On Saturday, Grossi said he “reiterates his urgent call upon Iran to cooperate fully and effectively” with the IAEA.
On Thursday, senior Iranian officials dismissed speculation about an imminent nuclear deal with the US, emphasising that any agreement must fully lift sanctions and allow the country’s nuclear program to continue.
Al Jazeera has reported that Gaza’s al-Shifa hospital is operating at just 20% capacity, according to the medical complex’s director.
Dr Muhammad Abu Salmiya told the news outlet:
We are facing a tragic situation, and every day kidney patients die due to the inability to treat them.
International organisations are trying hard to provide assistance, but the occupation is preventing the entry of aid.
The comments come as hospital officials claim 27 people were killed in new Israeli airstrikes in the Gaza Strip.
Saudi Arabia’s Foreign Minister Prince Faisal bin Farhan Al-Saud has delayed a planned trip to the West Bank after Israel blocked it, a Saudi source told Reuters.
Palestinian sources said the visit was at the invitation of the Palestinian Authority (PA) to host a Saudi-led delegation of Arab foreign ministers in Ramallah in the occupied West Bank.
The ministers needed approval from Israel which controls access to the West Bank.
The Times of Israel reports that today, a convoy of tractors that set out from kibbutzim across Israel has arrived at Hostages Square in Tel Aviv, calling for the return of hostages held in Gaza.
Organised by the Kibbutz Movement and the Hostages Families Forum, it marks more than 600 days since the hostages were taken by Hamas in October 2023.
Israeli airstrikes have struck western Syria, the Israeli military and Syrian state media have said, and reportedly one civilian has been killed in the first such attack on the country in nearly a month.
Earlier this month Damascus had announced indirect talks with Israel to calm tensions, and the US called for a “non-aggression agreement” between the two countries, which are technically at war.
“A strike from Israeli occupation aircraft targeted sites close to the village of Zama in the Jableh countryside south of Latakia,” state television said.
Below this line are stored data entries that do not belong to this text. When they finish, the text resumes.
-- ==== Sys2Proof/Tests/Slice0.lean ====
section
/-! SUPPORT. The model's own tests: for every statement with hypotheses, a state and operands that meet them; an ill-formed term for each
check of the commands' form; and worked figures of the spec. -/
namespace Sys2Proof.Tests
open Sys2Proof Sys2Proof.Machine
set_option Elab.async false

/-! ### Small states -/

/-- An entry from its fields: byte, lowest bit, value. -/
def tE (fs : List (Nat × Nat × Nat)) : Entry := BitVec.ofNat 512 (fs.foldl (fun n f => n + put f.1 f.2.1 f.2.2) 0)

/-- An image of two functions, three classes and one region of each kind. -/
def tImage : Image :=
  { version := 1, arb := 0, permit := 0, clusterEn := 0xFF, ranks := 2, width := 0, density := 0, rateMax := 0, spareEn := true,
    regions := [⟨0, 2 ^ 25, 0, 1, 0, false⟩, ⟨2 ^ 25, 2 ^ 21, 0, 2, 0, false⟩, ⟨2 ^ 26, 2 ^ 26, 0, 3, 0, false⟩,
      ⟨2 ^ 27, 2 ^ 26, 0, 4, 0, false⟩, ⟨2 ^ 28, 2 ^ 28, 3, 5, 0, true⟩, ⟨2 ^ 29, 2 ^ 28, 3, 6, 0, true⟩],
    fns := [⟨8, 4, 4, 16, 8, 2⟩, ⟨4, 2, 2, 8, 4, 1⟩],
    classes := [⟨1, 0, 0, 0, 65535, 152000⟩, ⟨2, 0, 0, 2, 65535, 152000⟩, ⟨3, 0, 1, 0, 65535, 152000⟩],
    lanes := [], banks := [], templates := [⟨0, 1, 8, 0, false, false, false, false, false, false, false, [], []⟩], routes := [],
    defPrio := 0x4664, semPermit := List.replicate 64 3, policy := Policy.default, digest := 0 }

/-- A device that runs work under that image. -/
def tLive : State :=
  { State.reset with
    time := 1000000
    aon := 1000000
    pins := { Pins.init with pwrgood := true, perst := false, settled := true, alive := true }
    boot := { Boot.init with step := 6, protLock := true, image := some tImage, regions := tImage.regions, functions := 2, burnAllowed := true }
    funcs := [(0, { Func.init with isThere := true, ready := true }), (1, { Func.init with isThere := true, ready := true })]
    halves := [(0, { Half.init with fstate := .active }), (1, { Half.init with fstate := .active })]
    mem := { Mem.init with trained := some (0, 0, 2, 0), chans := (List.range 16).map fun k => (k, { Chn.init with state := 1 }) }
    hlu := { Hlu.init with up := true, mode := ⟨3, 5, 16, true, 512⟩, activeWidth := 16, lstate := 0 } }

/-- Source 0 of function 0 pending with the image's priority. -/
def tPend : State := tLive.modSrc 5 id |>.modSrc 0 fun x => { x with pending := true, count := 1 }

/-- VF 1's mailbox side with bit 7 posted and its timer running. -/
def tPosted : State := tLive.modMbx 1 fun m => { m with out := 0x80, started := [(7, 5)] }

/-- An enabled queue of function 0 with room for entries. -/
def tQ : WorkQ :=
  { WorkQ.init with
    state := .enabled, cls := 1, vector := 1, wqAddr := 0x100000, resAddr := 0x200000, sbAddr := 0x300000, prod := 4, resvFree := 16 }

/-- The live device with queue 0, changed as the test needs it. -/
def tWith (f : WorkQ → WorkQ) : State := { tLive with queues := [(0, f tQ)] }

/-- The admin queue of function 0, and the configuration queue, enabled with one entry to execute. -/
def tAdmQ : AdmQ :=
  { AdmQ.init with base := 0x10000, res := 0x20000, sb := 0x30000, enable := true, prod := 1 }
def tAdm : State := { tLive with admq := [(0, tAdmQ), (1, tAdmQ)], cfgq := tAdmQ }

/-- A fresh entry with sequence number 0, its FIRST and LAST bits set, as it stands once it holds its reservation. -/
def tEnt (op : Nat) (fs : List (Nat × Nat × Nat)) (bs : List Entry) (f : QEntry → QEntry) : QEntry :=
  f { freshEntry 0 0 (tE ((0, 0, op) :: (1, 0, 3) :: fs)) bs 0 0 with stage := .reserved }

/-- A decode session (5) and an encode session (6) of function 0, in class 1. -/
def tDec : Session :=
  { Session.init with
    state := .ready, par := { Params.init with cls := 1, chroma := 1, depthY := 8, depthC := 8, dpbSlots := 8, maxW := 64, maxH := 64, gangMax := 1 } }
def tEnc : Session := { tDec with par := { tDec.par with encode := true } }

/-- Queue 0 holds these entries, and the sessions are there. -/
def tEs (es : List QEntry) : State :=
  { tWith (fun w => { w with entries := es, fetch := es.length, resvFree := 12, chainNo := 1 }) with sessions := [(5, tDec), (6, tEnc)] }

/-- An access unit in which the parser found no coded picture. -/
def tAu : AuParse :=
  { poisoned := false, data := [0, 0, 0, 1, 9, 0xF0, 0, 0, 0, 1, 0x67, 0x42], seq := none, tools := [], psets := [], recovery := none,
    damage := [], pics := [] }

/-- The entries of the tests. -/
def tDecodeRaw : Entry := tE [(0, 0, 1), (1, 0, 3), (8, 0, 5), (16, 0, 0x1000), (24, 0, 256)]
def tFetched (e : Entry) : FetchedEntry := { raw := e, blockOk := true, blocks := [] }
def tLadder : List Entry := [0, tE [(0, 0, 6), (4, 0, 4096), (8, 0, 0x40000)]]
def tTransRaw : Entry := tE [(0, 0, 3), (1, 0, 3), (2, 0, 1), (8, 0, 5), (16, 0, 0x1000), (24, 0, 256), (32, 0, 0x50000)]
/-- The decode session feeds the MAU, and the encode session is a rendition. -/
def tLad (s : State) : State :=
  { s with sessions := [(5, { tDec with par := { tDec.par with block := BitVec.ofNat 7680 (2 ^ (8 * 8 + 6)) } }),
                        (6, { tEnc with par := { tEnc.par with block := BitVec.ofNat 7680 (2 ^ (8 * 16)) } })] }

/-- A FENCE whose VAL_ADDR names device memory that no region grants, and a second entry of its chain. -/
def tFence : QEntry := tEnt 8 [(16, 0, 0x1000), (32, 0, 1)] [] id
def tNext : QEntry := { tEnt 8 [] [] id with seq := 1, order := 1 }

/-- A COPY in progress. -/
def tCopy : CopyU :=
  { q := 0, seq := 9, src := 0, srcSpace := 0, dst := 0x8000, dstSpace := 0, len := 512, rdDone := 0, wrDone := 0, failed := false, uid := 0 }

/-- An admin command. -/
def tCmd (op : Nat) (fs : List (Nat × Nat × Nat)) : Entry := tE ((0, 0, op) :: (4, 0, 0xABCD) :: fs)
/-- The admin queues beside queue 0 and the sessions. -/
def tAdmEs (es : List QEntry) : State := { tEs es with admq := tAdm.admq, cfgq := tAdmQ }

/-- CREATE_SESSION of the smallest session, and a device whose reference region it fills. -/
def tCreate : Entry := tCmd 0x10 [(12, 5, 1), (12, 8, 8), (12, 12, 8), (12, 16, 1), (16, 0, 1), (20, 0, 64), (22, 0, 64)]
def tPar : Params := (tLive.entryParams 0 tCreate ⟨true, []⟩).getD Params.init
def tSmall : State :=
  tAdm.modBoot fun b => { b with regions := [⟨0, 2 ^ 25, 0, 1, 0, false⟩, ⟨2 ^ 26, (reserveBytes tPar).getD 0 0, 0, 3, 0, false⟩] }

/-- Whatever the free value that picks the place, the region holds the one reservation. -/
theorem tSmall_reserves (k : Nat) : tSmall.tookFree.reserve [] 3 20480 k = some ⟨2 ^ 26, 20480⟩ := by
  have h : (tSmall.tookFree.boot.regions.filter fun r => r.kind == 3) = [⟨2 ^ 26, 20480, 0, 3, 0, false⟩] := by decide +kernel
  have g : tSmall.tookFree.inService (2 ^ 26) 20480 = true := by decide +kernel
  simp only [State.reserve, h, placesIn, List.flatMap_cons, List.flatMap_nil, List.map_nil, Nat.sub_self, Nat.zero_div, Nat.zero_add, Nat.mod_one,
    List.append_nil, List.filterMap_cons, g]
  decide +kernel

theorem tSmall_reserveAll : tSmall.tookFree.reserveAll (reserveBytes tPar) [] = .inr [⟨2 ^ 26, 20480⟩, ⟨0, 0⟩, ⟨0, 0⟩, ⟨0, 0⟩] := by
  have h : reserveBytes tPar = [20480, 0, 0, 0] := by decide +kernel
  have g : tSmall.tookFree.heldRanges = [] := by decide +kernel
  simp [State.reserveAll, h, g, List.range_succ, reserveKind, tSmall_reserves]

/-- A pool of four 4 KiB buffers. -/
def tPool : Pool := newPool 0 0 12 4 (2 ^ 28)
def tPooled (f : Pool → Pool) : State := tAdm.setPool 9 (some (f tPool))

/-- RESTRUCTURE with an image of 2,048 bytes: what its statement assumes holds of any bytes that pass the check. -/
def tRestr : Entry := tCmd 0x80 [(8, 0, 2048), (16, 0, 0x70000)]
theorem test_met_Restructure (fu : Fuses) (bs : List Byte) (i : Image) (hl : bs.length = 2048) (h : checkImage fu bs = .inr i)
    (hr : (tAdm.modBoot fun b => { b with fuses := fu }).badRow i = 0) :
    ∃ (e x : Entry) (b : Block) (s : State), s.admTakes true 0 0x80 e x ∧ (∀ n, (s.sess n).destroyer = none) ∧
      s.blockBytes 0 (e8 x 12) (e64 x 16) (e32 x 8) b = some bs ∧ e32 x 8 ≠ 0 ∧ e32 x 8 ≤ 16777216 ∧
      checkImage s.boot.fuses bs = .inr i ∧ s.badRow i = 0 := by
  refine ⟨tRestr, tRestr, ⟨true, bs⟩, tAdm.modBoot fun b => { b with fuses := fu }, ?_, fun _ => rfl, ?_, by decide +kernel,
    by decide +kernel, h, hr⟩
  · exact (by unfold State.admTakes; decide +kernel : tAdm.admTakes true 0 0x80 tRestr tRestr)
  · have h8 : e8 tRestr 12 = 0 := by decide +kernel
    have h32 : e32 tRestr 8 = 2048 := by decide +kernel
    simp [State.blockBytes, h8, h32, ← hl]

/-- A unit of session 5 for the entry of SEQ 0 of queue 0. -/
def tUnit (kind : UKind) (stage : UStage) : WUnit := { blankUnit 0 0 5 0 1 kind with uid := 3, stage := stage, tag := 9, cost := 1000, budget := 500 }
/-- The device with these units, the first in entry 4 of the in-flight table, and one decode entry running. -/
def tUs (us : List WUnit) : State :=
  (tEs [tEnt 1 [(8, 0, 5), (16, 0, 0x1000), (24, 0, 256)] [] fun e => { e with stage := .running }]).modDsc fun d =>
    { d with units := us, inflight := [(4, 3)], nextUid := 10 }

/-- A list that is open for the second half of each 10 µs from DEV_TIME 0 on, and a lane that follows it. -/
def tGates : GateList := { GateList.init with list := [⟨5000, false, 0, 0⟩, ⟨5000, true, 1, 0⟩] }
def tLane (l : Nat) (f : Lane → Lane) : State := tLive.modLane l fun x => f { x with cur := tGates, wasOpen := false }

/-- Half 0 or 1 runs a segment of session 5 from a writable control store. -/
def tRun (h : Nat) (f : Half → Half) : State :=
  (tUs [tUnit .segment (.running h)]).modHalf h fun x =>
    f { x with unit := some 3, bank0 := .active 5, store := true, nextA := 64, wcsMicro := [(64, BitVec.ofNat 32 (65 * 128))] }

/-- A cycle in which the datapaths give nothing. -/
def tIssue : IssueIn :=
  { conds := 0, index := 0, stall := 0, parity := false, addr := 0, data := [], tail := none, fifoWord := none, mark := .none, ctus := 0,
    bins := 0, sync := [] }

/-- Half 1 runs a segment of a picture with a plan. -/
def tPlan : Plan := { pic := 0, target := 100, cap := 200, qPic := 30, hdr := 1, cPic := 0, segs := [(1, 50, [])], roi := [], hints := [] }
def tPlanned : State := (tRun 1 id).modSess 5 fun x => { x with plans := [tPlan] }

/-- A source picture whose plan may be made: rendition 6 of a ladder of session 5. -/
def tSrc : SrcPic :=
  { index := 0, entryQ := 0, entrySeq := 0, slot := 0, width := 64, height := 64, taken := true, forceKey := false, sizeKey := false,
    firstKey := true, followKey := false, score := 0, decided := true, key := true, keyScene := false, bpic := false, layer := 0,
    hiddenWith := false, codedIx := some 0, refs := [], coded := false, kind := 0, feed := some (5, 0), lead := none, ruled := none,
    hidden_ := false, direct := false, ready := true, showOrd := 0, failed := 0, band := none, store := ⟨0, 0⟩ }
/-- An own source picture that waits to be coded. -/
def tSrc0 : SrcPic := { tSrc with feed := none, codedIx := none, decided := false }
def tAna : AnaPic :=
  { index := 0, slot := 0, width := 64, height := 64, complete := true, final := true, first := true, fwd := false, flushed := true,
    field := [], score := 0, meanY := 0, seq := 0 }
def tAsked (f : Rcu → Rcu) : State :=
  (((tEs [tEnt 3 [(2, 0, 1), (8, 0, 5)] tLadder id]).modSess 6 fun x => { x with src := [tSrc] }).modSess 5 fun x =>
    { x with ana := [tAna] }).modRcu f

/-- Engine 7 analyses the picture of an ENCODE_PICTURE entry whose samples are all 7; pipe 15 makes a pass of a CONVERT_PICTURE entry. -/
def tGrey : Block := ⟨true, List.replicate 6144 7⟩
def tMauS : State :=
  (((tUs [{ tUnit .mau (.running 7) with session := 6 }]).modQueue 0 fun w => { w with entries := [(tEnt 2 [(8, 0, 6), (16, 0, 0x1000), (24, 0, 64), (26, 0, 64), (32, 0, 0x40000), (40, 0, 4096)] [] fun e => { e with stage := .running })] }).modSess 6 fun x =>
    { x with ana := [tAna], src := [tSrc0] }).modMau fun m => { m with units := [(7, 4)] }
theorem tSome {α : Type} {d : α} (o : Option α) (h : o.isSome = true) : o = some (o.getD d) := by cases o <;> simp_all
def tMauP : List Plane := (tMauS.mauSource ({ tUnit .mau (.running 7) with session := 6 }) tGrey).getD []
def tMauU : WUnit := { tUnit .mau (.running 7) with session := 6 }
def tMauB : State := (tUs [tMauU]).modMau fun m => { m with units := [(7, 4)] }
def tPassE : QEntry := (tEnt 4 [(2, 4, 1), (16, 0, 0x1000), (24, 0, 64), (26, 0, 64)] [tE [(40, 0, 0x2000), (52, 0, 65536)]] fun e => { e with stage := .running })
def tPassS : State :=
  ((tUs [tUnit .pcf (.running 15)]).modQueue 0 fun w => { w with entries := [tPassE] }).modPcf fun m => { m with units := [(15, 4)] }
def tPassP : List Plane :=
  (tPassS.passPlanes (tUnit .pcf (.running 15)) tPassE (tPassS.passShape (tUnit .pcf (.running 15))) ⟨!false, tGrey.bytes.take 4096 ++ tGrey.bytes.drop 4096⟩).getD []

/-- The last chroma tile of a picture in the reference region. -/
def tTile : TileRef := { base := 2 ^ 26, width := 64, height := 64, chroma := 1, isChroma := true, tx := 1, ty := 3 }
def tFar : TileRef := { tTile with base := 2 ^ 45 }

/-- A transaction for channel 15. -/
def tTxn : Txn := { port := 11, granules := 8, write := true, addr := 0xF000, id := 4 }
def tQTxn (a : Nat) (w : Bool) : QTxn := { port := 11, id := 4, write := w, addr := a, gran := 8, arrived := 1, since := 0 }
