/-- The physical address that the log gives for a line: that of the direct window for HBM4E, the inverse of R53. -/
def State.linePa (s : State) (line : Nat) : Nat :=
  if lineHbm line then
    let loc := line * 128
    let d := loc / 2 ^ 36
    0x100000000000 + d * 2 ^ 36 + dlaOf (s.pchCount d) (loc / 2 ^ 30 % 64) (loc % 2 ^ 30)
  else line * 128

-- ## Tables

/-- The directory entry of a line (R73); none is UNC or a dropped entry. -/
def State.dirGet (s : State) (line : Nat) : Option DState := (s.dir.find? (fun e => e.1 == line)).map (·.2)

/-- The line's entry removed. -/
def State.dirDel (s : State) (line : Nat) : State := { s with dir := s.dir.filter (fun e => e.1 != line) }

/-- The line's entry set. -/
def State.dirSet (s : State) (line : Nat) (d : DState) : State :=
  { s with dir := (line, d) :: s.dir.filter (fun e => e.1 != line) }

/-- The metadata of a line whose DROP is 1 (R74). -/
def State.metaGet (s : State) (line : Nat) : Option Meta := s.metas.find? (fun m => m.line == line)

/-- DROP = 0. -/
def State.metaClear (s : State) (line : Nat) : State := { s with metas := s.metas.filter (fun m => m.line != line) }

/-- PZ of a line, a dead die's lines included (R74, R459). -/
def State.poisoned (s : State) (line : Nat) : Bool :=
  s.pz.contains line || (match homeOf line with | some d => s.deadDies.contains d | none => false)

/-- The agent's copy of a line. -/
def State.l2Get (s : State) (a : AgentId) (line : Nat) : Option L2Line :=
  s.l2.find? (fun e => e.agent == a && e.line == line)

/-- The compute die, as an agent, of a core (R2, R72). -/
def dieOf (c : CoreId) : Fin 8 := ⟨c.val / 32, by omega⟩
/-- The agent number of a compute die. -/
def agentOf (d : Fin 8) : AgentId := ⟨d.val, by omega⟩
/-- The cluster of a core. -/
def clusterOf (c : CoreId) : Fin 64 := ⟨c.val / 4, by omega⟩

/-- The agent's copy set, its lease record and priority kept. -/
def State.l2Set (s : State) (a : AgentId) (line : Nat) (st : L2State) : State :=
  let e := (s.l2Get a line).getD { agent := a, line := line, st := st, lease := 0, low := false }
  { s with l2 := { e with st := st } :: s.l2.filter (fun e => !(e.agent == a && e.line == line)) }

/-- The agent's copy dropped, with the L1 and instruction-cache copies of its die (R62). -/
def State.l2Drop (s : State) (a : AgentId) (line : Nat) : State :=
  { s with l2 := s.l2.filter (fun e => !(e.agent == a && e.line == line))
           l1 := s.l1.filter (fun e => !(agentOf (dieOf e.core) == a && e.line == line)) }

/-- The registered views with their handles. -/
def State.viewList (s : State) : List (Fin 64 × View) :=
  (List.finRange 64).filterMap (fun h => (s.views[h]).map (fun v => (h, v)))

/-- The line belongs to a view's master (R284). -/
def State.isMaster (s : State) (line : Nat) : Bool := s.viewList.any (fun (_, v) => v.mlines.contains line)

/-- The latest unexpired lease on a line over every slice, or 0 (R65, R69). -/
def State.leaseOn (s : State) (line : Nat) : Nat :=
  ((s.l2.filter (fun e => e.line == line && decide (s.ptime < e.lease))).map (·.lease)).foldl max 0

/-- An operation waits for a line's leases: no new lease is granted until it has had its turn, 128 ns after the latest of them (log 43). -/
def State.closeLine (s : State) (line : Nat) : State :=
  if s.leaseOn line = 0 then s
  else { s with closing := (line, s.leaseOn line + 128) :: s.closing.filter (fun x => x.1 != line) }

-- ## Rooms (R59, R61, R62, R69, R74; log 18)

/-- Two names fall in one set of structure k with n sets. -/
def sameSet (k n a b : Nat) : Bool := a == b || Config.setHash k a % n == Config.setHash k b % n

/-- The names of a structure with n sets of w ways that share the set of a name; none while the structure holds fewer than w. -/
def setOf (w k n name : Nat) (xs : List Nat) : List Nat := if xs.length < w then [] else xs.filter (sameSet k n name)

/-- Which entry gives way to a name. -/
def State.victimOf (s : State) (name : Nat) (xs : List α) : Option α := xs[Config.victim s.cyc name % xs.length]?

/-- Room for a line in a core's L1 or instruction cache (R62): 256 sets of 8, 128 sets of 4. -/
def State.l1Room (s : State) (c : CoreId) (code : Bool) (line : Nat) : State :=
  let mine := (s.l1.filter (fun e => e.core == c && e.code == code && e.line != line)).map (·.line)
  let w := if code then 4 else 8
  let set := if code then setOf w 1 128 line mine else setOf w 0 256 line mine
  if set.length < w then s
  else match s.victimOf line set with
    | some v => { s with l1 := s.l1.filter (fun e => !(e.core == c && e.code == code && e.line == v)) }
    | none => s

/-- Bank and row of an HBM4E line: by R54 under a bank-local region, else by the hash of R54. -/
def bankRow (hash : Bool) (line : Nat) : Nat × Nat :=
  let cof := line * 128 % 2 ^ 30
  let c := if hash then Config.bankHash cof else cof
  (c / 1024 % 32, c / 32768)

/-- The index of a set bit among the set bits of a mask. -/
def bitRank (m i : Nat) : Nat := ((List.range i).filter (fun k => m.testBit k)).length

/-- A bank-local region lays a line out (R52, R54): its share of the line's pseudo-channel holds the line's granule. -/
def regionHolds (e : Vector W64 4) (line : Nat) : Bool :=
  let loc := line * 128
  let d := loc / 2 ^ 36
  let pch := loc / 2 ^ 30 % 64
  let cof := loc % 2 ^ 30
  let G := 2 ^ regGLOG e
  let n := bitRank (regDIEMASK e) 12
  let g := ((cof - regDOFF e) / G * regPCNT e + (pch - regPCH e)) * n + bitRank (regDIEMASK e) d
  regV e && regMODE e == 1 && (regDIEMASK e).testBit d && decide (regPCH e ≤ pch) && decide (pch < regPCH e + regPCNT e)
    && decide (regDOFF e ≤ cof) && decide (g * G < regLIMIT e - regBASE e)

/-- A line of a pseudo-channel that a valid bank-local region lays out (R52, R54). -/
def State.bankLocalLine (s : State) (line : Nat) : Bool := s.regions.toList.any (fun e => regionHolds e line)

/-- A request for a line at its pseudo-channel's queue (R60). -/
def State.dramReq (s : State) (line : Nat) : State :=
  match homeOf line with
  | some d =>
    let b := bankRow (!s.bankLocalLine line) line
    let p : PchId := ⟨line * 128 / 2 ^ 30 % 64, by omega⟩
    { s with pchq := s.pchq ++ [{ die := d, pch := p, bank := b.1, row := b.2, at_ := s.cyc }] }
  | none => s

/-- Room for a line in its LLC slice (R59, R61): 786,432 sets of 16; a dirty victim is written back to DRAM. -/
def State.llcRoom (s : State) (line : Nat) : State :=
  let mine := (s.llc.filter (fun e => homeOf e.line == homeOf line)).map (·.line)
  let set := setOf 16 3 786432 line mine
  if set.length < 16 then s
  else match s.victimOf line set with
    | some v =>
      let t : State := { s with llc := s.llc.filter (fun e => e.line != v) }
      if s.llc.any (fun e => e.line == v && e.dirty) then t.dramReq v else t
    | none => s

/-- A line that a read or write of its home allocates in the LLC slice (R61), marked dirty if it is written there; one that was not
there is requested at its pseudo-channel (R60). The slices hold HBM4E only. -/
def State.llcTouch (s : State) (line : Nat) (dirty : Bool) : State :=
  if !lineHbm line then s
  else match s.llc.find? (fun e => e.line == line) with
    | some e =>
      if dirty && !e.dirty then { s with llc := s.llc.map (fun e => if e.line == line then { e with dirty := true } else e) } else s
    | none =>
      let t := (s.dramReq line).llcRoom line
      { t with llc := { line := line, dirty := dirty } :: t.llc }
State news agency Sana reported one civilian was killed “as a result of an Israeli occupation airstrike targeting the vicinity of Zama”.
The Israeli military said it had “struck weapon storage facilities containing coastal missiles that posed a threat to international and Israeli maritime freedom of navigation, in the Latakia area of Syria”.
“In addition, components of surface-to-air missiles were struck,” it said, adding it would “continue to operate to maintain freedom of action in the region, in order to carry out its missions and will act to remove any threat to the State of Israel and its citizens”.
The Syrian Observatory for Human Rights meanwhile reported that jets likely to be Israeli struck military sites on the outskirts of Tartus and Latakia.
Hamas said on Friday it was still reviewing a US proposal for a temporary ceasefire in the Gaza Strip, where 27 people were killed in new Israeli airstrikes, according to hospital officials.
The ceasefire plan, which has been approved by Israeli officials, won a cool initial reaction Thursday from the militant group, reports the Associated Press (AP). But President Donald Trump said on Friday negotiators were nearing a deal.
“They’re very close to an agreement on Gaza, and we’ll let you know about it during the day or maybe tomorrow,” Trump told reporters in Washington. Late in the evening, asked if he was confident Hamas would approve the deal, he told reporters: “They’re in a big mess. I think they want to get out of it.”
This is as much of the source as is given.